Exercise objective:
Your reply should consist of one number: how many lines below contain "incl".

### Given entries ###

/-- COLL_RUN (R235, R236, R244, R353): at most one runs on a collective; another waits for it. -/
def execCollRun (r : CmdRef) (s : State) : Host.Outcome State Fault Refusal :=
  .next (
    match s.started r 0x21 with
    | none => s
    | some c =>
      let num := cmdFld c 128 6
      let t := cmdFld c 192 32
      match s.coll num with
      | none => s.finish r stDescInvalid
      | some k =>
        if k.run.any (fun x => x.r = r) then s
        else if k.ctx ≠ r.ctx ∨ t = 0 ∨ t ≤ k.last then s.finish r stDescInvalid
        else if k.run.isSome then s
        else
          match s.geo k.desc with
          | none => s.finish r stDescInvalid
          | some g =>
            if cKind k.desc = 3 then s.barrierStart num g k r t
            else
              match (if cKind k.desc = 2 then s.gatherStart num g k r t else s.reduceStart num g k r t) with
              | .ok _ u => u
              | .stall u => s.keepAsked u
              | .lose code va u => u.loseCmd r code va)

/-- Whether every frame of a step that carries a contribution, or under ALL_GATHER the own shard, is accepted: none is to be sent again, and none
waits to leave (R243, R244). -/
def State.sentAll (s : State) (c : Coll) (t : Nat) : Bool :=
  let mine := fun (f : Frame) => decide (frameStep f = t) && decide (f.typ = if cKind c.desc = 2 then 9 else 8)
  !c.resend.any mine &&
  !(s.ridge.held.any fun h => h.own && c.sent.any fun f => mine f && decide (f.tag = h.f.tag) && decide (h.f.typ = f.typ))

/-- Whether a part of a reduction's result is not settled for the step (R243). -/
def Geo.lacks (g : Geo) (r : CollRun) : Bool :=
  let no := fun (m n : Nat) => !((List.range (partsIn n)).all fun p => p ∈ r.has m)
  cReduces g.d &&
    (if g.e.tree then no (if g.root then g.node else g.e.parent) (cCount g.d)
     else if cKind g.d = 1 then no g.node (g.shard g.e.rank)
     else g.e.list.any fun m => no m (g.shard (g.rankOf m)))

/-- Whether any part of DST was not written for the step (R243, R244). -/
def Geo.missing (g : Geo) (r : CollRun) : Bool := r.lost || g.lacks r

/-- Whether a COLL_RUN's parts are settled (R243, R244). Without a deadline a holder keeps a result until this module's next contribution, so that
every part comes. Else a part that a holder elsewhere no longer holds is known by nothing that arrives: the command's completion stands for
it (log 25). -/
def Geo.settled (g : Geo) (c : Coll) (r : CollRun) (op : Nat) : Bool :=
  match cKind g.d with
  | 3 => g.barrierDone c r.step
  | 2 => g.others.all fun m => (List.range (partsIn (g.shard (g.rankOf m)))).all fun p => p ∈ r.has m
  | _ =>
    if g.exact then !g.lacks r
    else if g.e.tree ∧ g.root = false then true
    else
      let sl := if r.step % 2 = 0 then c.slot0 else c.slot1
      decide (g.held = 0) || (Tbl.find r.parts g.node).isSome || (decide (r.step < op) && !(decide (sl.step = r.step) && decide (sl.state = 2)))

/-- COLL_RUN_COMPLETE (R243, R244, R353): additions to statistics, the census word, and the end of the command. -/
def execCollRunComplete (r : CmdRef) (s : State) : Host.Outcome State Fault Refusal :=
  .next (
    match s.started r 0x21 with
    | none => s
    | some cmd =>
      let num := cmdFld cmd 128 6
      match s.coll num with
      | none => s
      | some c =>
        match c.run, s.geo c.desc with
        | some run, some g =>
          if run.r ≠ r ∨ (cKind g.d ≠ 3 ∧ s.sentAll c run.step = false) ∨ g.settled c run (s.fld (regRdgLdgStep num) 0 32) = false ∨
              s.boardBusy (.coll num) then s
          else if cKind g.d = 3 then (s.putColl num { c with run := none }).finish r 0
          else
            let miss := g.missing run
            let n := fun (i : Nat) => run.counts.getD i 0
            let add : StatAdd := ⟨n 0, n 1, n 2, n 3, 0, n 4, run.maxexp⟩
            let incl := if miss then 2 ^ 32 - 1 else if cKind g.d = 2 then g.e.n else run.incl
            let go :=
              (if add = StatAdd.none then Go.ok () s else s.statAdd (.cmd r) r.ctx (cTid g.d) add).bind fun _ s1 =>
                let s1 := s1.putColl num { c with run := some { run with counts := [0, 0, 0, 0, 0], maxexp := none } }
                match s1.vWrite (.cmd r) r.ctx (engReq r.ctx) (cCensus g.d) (leBytes 8 (incl + run.carried * 2 ^ 32)) with
                | .ok _ s2 => Go.ok () (s2.putColl num { c with run := none })
                | x => x
            Go.forCmd r (fun _ (t : State) => (if miss then t.bumpFld (regRdgLdgCount num 6) 0 64 1 else t).finish r 0) go
        | _, _ => s)

/-! ## Deadlines and sending again (R240, R241, R244, R353) -/

/-- COLL_DEADLINE (R240): the open step of a holder closes where its DEADLINE can have passed. -/
def execCollDeadline (num : Nat) (shard : Nat) (s : State) : Host.Outcome State Fault Refusal :=
  .next (
    match s.coll num with
    | none => s
    | some c =>
      match c.since, s.geo c.desc with
      | some t0, some g =>
        let us := if cDeadline g.d = 0 then 5000 else cDeadline g.d
        if shard ≠ (if g.e.tree then 0 else g.e.rank) ∨ cDeadline g.d = 2 ^ 32 - 1 ∨ (s.ms + 1 - t0) * 1000 ≤ us ∨
            (s.ctx c.ctx).any (fun r => r.lost) then s
        else
          match (s.holdLoad num g c).bind fun h s1 => s1.holdStore num g (Hold.close s1 g 2 h) with
          | .ok _ t => t
          | .stall t => t
          | .lose code va t => t.lose c.ctx code (BitVec.ofNat 64 va) (lostAt 3 0) none
      | _, _ => s)

/-- CONTRIB_RESEND (R241, R244, R345): what was not accepted is sent again. -/
def execContribResend (num : Nat) (s : State) : Host.Outcome State Fault Refusal :=
  .next (
    match s.coll num with
    | none => s
    | some c =>
      let own := c.resend.filter fun f => f.dst.toNat = s.node
      let far := c.resend.filter fun f => f.dst.toNat ≠ s.node
      match (s.putColl num { c with resend := [] }).selfContrib num own with
      | .ok _ t => t.collSendAll num far
      | .stall t => s.keepAsked t
      | .lose code va t => t.lose c.ctx code (BitVec.ofNat 64 va) (lostAt 3 0) none)

/-- BARRIER_RESEND (R353): the latest message of a running BARRIER goes again. -/
def execBarrierResend (num : Nat) (s : State) : Host.Outcome State Fault Refusal :=
  .next (
    match s.coll num with
    | none => s
    | some c =>
      match c.run, s.geo c.desc with
      | some run, some g => if cKind g.d = 3 then s.collSendAll num (s.barrierFrames g c run.step) else s
      | _, _ => s)

end Sys2Proof.Machine
end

###

Reply to the exercise:
2